Let $\mu$ a probabibility measure in $\mathbb R$ with $\mu\{x\}=0\quad \forall x\in\mathbb R$. Show that for all $\alpha \in [0,1]$ there exists $B_\alpha \in\mathcal B(\mathbb R)$ with $\alpha=\mu (B_\alpha)$.
My thoughts: We have to show that the distribution function $F(y)=\mu(-\infty,y)$ is continous. Then we can apply the intermediate value theorem.

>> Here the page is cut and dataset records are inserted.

/-- Whether two waiting requests are one: it has one number from its source (R366). -/
abbrev PeerHeld.same (r x : PeerHeld) : Bool := x.req.src == r.req.src && x.req.seq == r.req.seq

/-- A request whose checks have passed, performed or waiting. -/
def servePeer (s : State) (r : PeerHeld) (rs : List (Nat × Nat)) : Option PeerHeld × State :=
  match runErrand (.peer r.req.src r.req.seq) (peerErrand r.req.kind rs) s with
  | .done bs s => (none, send s (.peerData r.req.src bs))
  | .failed s => (none, send s (.peerPoison r.req.src))
  | .waits s => (some { r with ranges := some rs }, s)

/-- A request performed or refused, or as it waits (R365). -/
def peerAttempt (s : State) (r : PeerHeld) : Option PeerHeld × State :=
  match r.ranges with
  | some rs => servePeer s r rs
  | none =>
    match runErrand (.peer r.req.src r.req.seq) (checkParts r (exportParts 3 r.req.ea (peerSize r.req.kind))) s with
    | .done (.ok rs) s => servePeer s r rs
    | .done (.error e) s => (none, send (refusedAccess s r.req.src r.req.ea e) (.peerRefused r.req.src e))
    | .failed s => (none, s)
    | .waits s => (some r, s)

/-- A request of a peer that arrives: performed, refused, or waiting behind those that wait (R365, R382). -/
def performPeer (s : State) (r : PeerHeld) : State :=
  match peerAttempt s r with
  | (none, t) => t
  | (some left, t) => setPeerWaiting t (t.link.waiting ++ [left])

/-- A waiting request of a peer tried again, in its place. -/
def retryHeldPeer (s : State) (r : PeerHeld) : State :=
  match peerAttempt s r with
  | (none, t) => setPeerWaiting t (t.link.waiting.filter (fun x => !r.same x))
  | (some left, t) => setPeerWaiting t (t.link.waiting.map (fun x => if r.same x then left else x))

/-- PEER_REQUEST (R365, R366): each sequence number of a source is performed at most once. -/
def execPeerRequest (req : PeerReq) (s : State) : Host.Outcome State Fault Refusal :=
  let old := tget [] s.link.seen req.src
  if s.link.released = false ∨ old.contains req.seq then .next s
  else
    .next (performPeer { s with link := { s.link with seen := tset [] s.link.seen req.src (req.seq :: old) } }
      { req := req, base := s.link.pexbase, cnt := s.link.pexcnt })

/-! ### Ports and the host link (R356, R363, R366) -/

/-- UAPORTS with one port set. -/
def portsWith (p : BitVec 18) (port : Nat) (up : Bool) : BitVec 18 :=
  if up then p ||| (1#18 <<< port) else p &&& ~~~(1#18 <<< port)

I am not sure how to show that this measure is continous. Some help is welcome!
On
Use what is called "continuity of the measure": If $(A_n)$ is a decreasing sequence of measurable sets of finite measure, then $\mu(\bigcap_n A_n) =\lim_n \mu(A_n)$.

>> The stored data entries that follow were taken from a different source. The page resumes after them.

-- ==== Sys2Proof/Machine/Logic.lean ====
section
/-! DEFINITION. Logic, shifts and bit fields, and the shift immediate forms (spec/04 4.3, 4.5: R101, R104). -/

namespace Sys2Proof.Machine

/-- AND with a v register as b (R101): the bitwise and. -/
def execAnd (gd : BitVec 4) (d a b : BitVec 6) (s : State) : Host.Outcome State Fault Refusal :=
  vWord (.and gd d a b) s d.toNat (fun _ _ x => (opV x a) &&& (opV x b))

/-- OR with a v register as b (R101): the bitwise or. -/
def execOr (gd : BitVec 4) (d a b : BitVec 6) (s : State) : Host.Outcome State Fault Refusal :=
  vWord (.or gd d a b) s d.toNat (fun _ _ x => (opV x a) ||| (opV x b))

/-- XOR with a v register as b (R101): the bitwise exclusive or. -/
def execXor (gd : BitVec 4) (d a b : BitVec 6) (s : State) : Host.Outcome State Fault Refusal :=
  vWord (.xor gd d a b) s d.toNat (fun _ _ x => (opV x a) ^^^ (opV x b))

/-- ANDN with a v register as b (R101): a and not b. -/
def execAndn (gd : BitVec 4) (d a b : BitVec 6) (s : State) : Host.Outcome State Fault Refusal :=
  vWord (.andn gd d a b) s d.toNat (fun _ _ x => (opV x a) &&& ~~~(opV x b))

/-- SHL with a v register as b (R101): a shift left by the whole of b. -/
def execShl (gd : BitVec 4) (d a b : BitVec 6) (s : State) : Host.Outcome State Fault Refusal :=
  vWord (.shl gd d a b) s d.toNat (fun _ _ x => shlBy (opV x a) (opV x b).toNat)

/-- SHR with a v register as b (R101): a logical shift right. -/
def execShr (gd : BitVec 4) (d a b : BitVec 6) (s : State) : Host.Outcome State Fault Refusal :=
  vWord (.shr gd d a b) s d.toNat (fun _ _ x => shrBy (opV x a) (opV x b).toNat)

/-- SRA with a v register as b (R101): an arithmetic shift right. -/
def execSra (gd : BitVec 4) (d a b : BitVec 6) (s : State) : Host.Outcome State Fault Refusal :=
  vWord (.sra gd d a b) s d.toNat (fun _ _ x => sraBy (opV x a) (opV x b).toNat)

/-- ROT with a v register as b (R101): a rotation left. -/
def execRot (gd : BitVec 4) (d a b : BitVec 6) (s : State) : Host.Outcome State Fault Refusal :=
  vWord (.rot gd d a b) s d.toNat (fun _ _ x => rotBy (opV x a) (opV x b).toNat)

/-- BFE with a v register as b (R101): a bit field of a. -/
def execBfe (gd : BitVec 4) (d a b : BitVec 6) (s : State) : Host.Outcome State Fault Refusal :=
  vWord (.bfe gd d a b) s d.toNat (fun _ _ x => bitFieldExtract (opV x a) (opV x b))

/-- BFI with a v register as b (R101): a field of d replaced by the low bits of a. -/
def execBfi (gd : BitVec 4) (d a b : BitVec 6) (s : State) : Host.Outcome State Fault Refusal :=
  vWord (.bfi gd d a b) s d.toNat (fun _ _ x => bitFieldInsert (opV x d) (opV x a) (opV x b))

/-- POPC of a v register (R101): the number of one bits. -/
def execPopc (gd : BitVec 4) (d b : BitVec 6) (s : State) : Host.Outcome State Fault Refusal :=
  vWord (.popc gd d b) s d.toNat (fun _ _ x => popCount (opV x b))

/-- CLZ of a v register (R101): the zero bits above the highest one bit. -/
def execClz (gd : BitVec 4) (d b : BitVec 6) (s : State) : Host.Outcome State Fault Refusal :=
  vWord (.clz gd d b) s d.toNat (fun _ _ x => leadingZeros (opV x b))

/-- BREV of a v register (R101): the bits in reverse order. -/
def execBrev (gd : BitVec 4) (d b : BitVec 6) (s : State) : Host.Outcome State Fault Refusal :=
  vWord (.brev gd d b) s d.toNat (fun _ _ x => reverseBits (opV x b))

/-- AND with a k register as b (R101): the bitwise and. -/
def execAndK (gd : BitVec 4) (d a b : BitVec 6) (s : State) : Host.Outcome State Fault Refusal :=
  vWord (.andK gd d a b) s d.toNat (fun g _ x => (opV x a) &&& (opK g b))

/-- OR with a k register as b (R101): the bitwise or. -/
def execOrK (gd : BitVec 4) (d a b : BitVec 6) (s : State) : Host.Outcome State Fault Refusal :=
  vWord (.orK gd d a b) s d.toNat (fun g _ x => (opV x a) ||| (opK g b))

/-- XOR with a k register as b (R101): the bitwise exclusive or. -/
def execXorK (gd : BitVec 4) (d a b : BitVec 6) (s : State) : Host.Outcome State Fault Refusal :=
  vWord (.xorK gd d a b) s d.toNat (fun g _ x => (opV x a) ^^^ (opK g b))

/-- ANDN with a k register as b (R101): a and not b. -/
def execAndnK (gd : BitVec 4) (d a b : BitVec 6) (s : State) : Host.Outcome State Fault Refusal :=
  vWord (.andnK gd d a b) s d.toNat (fun g _ x => (opV x a) &&& ~~~(opK g b))

/-- SHL with a k register as b (R101): a shift left by the whole of b. -/
def execShlK (gd : BitVec 4) (d a b : BitVec 6) (s : State) : Host.Outcome State Fault Refusal :=
  vWord (.shlK gd d a b) s d.toNat (fun g _ x => shlBy (opV x a) (opK g b).toNat)

/-- SHR with a k register as b (R101): a logical shift right. -/
def execShrK (gd : BitVec 4) (d a b : BitVec 6) (s : State) : Host.Outcome State Fault Refusal :=
  vWord (.shrK gd d a b) s d.toNat (fun g _ x => shrBy (opV x a) (opK g b).toNat)

/-- SRA with a k register as b (R101): an arithmetic shift right. -/
def execSraK (gd : BitVec 4) (d a b : BitVec 6) (s : State) : Host.Outcome State Fault Refusal :=
  vWord (.sraK gd d a b) s d.toNat (fun g _ x => sraBy (opV x a) (opK g b).toNat)

/-- ROT with a k register as b (R101): a rotation left. -/
def execRotK (gd : BitVec 4) (d a b : BitVec 6) (s : State) : Host.Outcome State Fault Refusal :=
  vWord (.rotK gd d a b) s d.toNat (fun g _ x => rotBy (opV x a) (opK g b).toNat)

/-- BFE with a k register as b (R101): a bit field of a. -/
def execBfeK (gd : BitVec 4) (d a b : BitVec 6) (s : State) : Host.Outcome State Fault Refusal :=
  vWord (.bfeK gd d a b) s d.toNat (fun g _ x => bitFieldExtract (opV x a) (opK g b))

/-- BFI with a k register as b (R101): a field of d replaced by the low bits of a. -/
def execBfiK (gd : BitVec 4) (d a b : BitVec 6) (s : State) : Host.Outcome State Fault Refusal :=
  vWord (.bfiK gd d a b) s d.toNat (fun g _ x => bitFieldInsert (opV x d) (opV x a) (opK g b))

/-- POPC of a k register (R101): the number of one bits. -/
def execPopcK (gd : BitVec 4) (d b : BitVec 6) (s : State) : Host.Outcome State Fault Refusal :=
  vWord (.popcK gd d b) s d.toNat (fun g _ _ => popCount (opK g b))

/-- CLZ of a k register (R101): the zero bits above the highest one bit. -/
def execClzK (gd : BitVec 4) (d b : BitVec 6) (s : State) : Host.Outcome State Fault Refusal :=
  vWord (.clzK gd d b) s d.toNat (fun g _ _ => leadingZeros (opK g b))

/-- BREV of a k register (R101): the bits in reverse order. -/
def execBrevK (gd : BitVec 4) (d b : BitVec 6) (s : State) : Host.Outcome State Fault Refusal :=
  vWord (.brevK gd d b) s d.toNat (fun g _ _ => reverseBits (opK g b))

/-- A shift immediate (R104): on a register, or on a pair when w is 1. -/
def shiftWord (i : Instr) (s : State) (d a : BitVec 6) (w : BitVec 1) (f : {n : Nat} → BitVec n → Nat → BitVec n)
    (amt : BitVec 6) : Host.Outcome State Fault Refusal :=
  if w = 1 then pairWord i s d.toNat (fun _ _ x => f (pairV x a.toNat) amt.toNat)
  else vWord i s d.toNat (fun _ _ x => f (opV x a) amt.toNat)

/-- SHL by an immediate amount (R104). -/
def execShlImm (gd : BitVec 4) (d a : BitVec 6) (w : BitVec 1) (amt : BitVec 6) (s : State) :
    Host.Outcome State Fault Refusal :=
  shiftWord (.shlImm gd d a w amt) s d a w (fun v n => shlBy v n) amt

/-- SHR by an immediate amount (R104). -/
def execShrImm (gd : BitVec 4) (d a : BitVec 6) (w : BitVec 1) (amt : BitVec 6) (s : State) :
    Host.Outcome State Fault Refusal :=
  shiftWord (.shrImm gd d a w amt) s d a w (fun v n => shrBy v n) amt

/-- SRA by an immediate amount (R104). -/
def execSraImm (gd : BitVec 4) (d a : BitVec 6) (w : BitVec 1) (amt : BitVec 6) (s : State) :
    Host.Outcome State Fault Refusal :=
  shiftWord (.sraImm gd d a w amt) s d a w (fun v n => sraBy v n) amt

/-- ROT by an immediate amount (R104). -/
def execRotImm (gd : BitVec 4) (d a : BitVec 6) (w : BitVec 1) (amt : BitVec 6) (s : State) :
    Host.Outcome State Fault Refusal :=
  shiftWord (.rotImm gd d a w amt) s d a w (fun v n => rotBy v n) amt

end Sys2Proof.Machine
end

Now apply this with $A_n =[x_0, x_0 +1/n]$. Depending on what exactly you need, you might also take $A_n =[x_0-1/n, x_0]$, or $A_n = [x_0-1/n,x_0+1/n]$.
The probability measure $\mu$ is continuous from above in the sense that for any sequence $A_1 \supseteq A_2 \supseteq \dots$ of measurable sets it holds that
$$\mu \left( \bigcap_{n \in \mathbb{N}} A_n \right) = \lim_{n \to \infty} \mu(A_n).$$
To prove right-continuity of the distribution function, choose an arbitrary sequence $x_n \downarrow x$ and consider the sets $A_n := (-\infty,x_n)$ to show that
$$\mu((-\infty,x]) = \lim_{n \to \infty} \mu(A_n) = \lim_{n \to \infty} \mu((-\infty,x_n)).$$
Finally, you have to use the fact that $\mu(\{x\})=0$ to conclude that $F$ is right-continuous at $x$.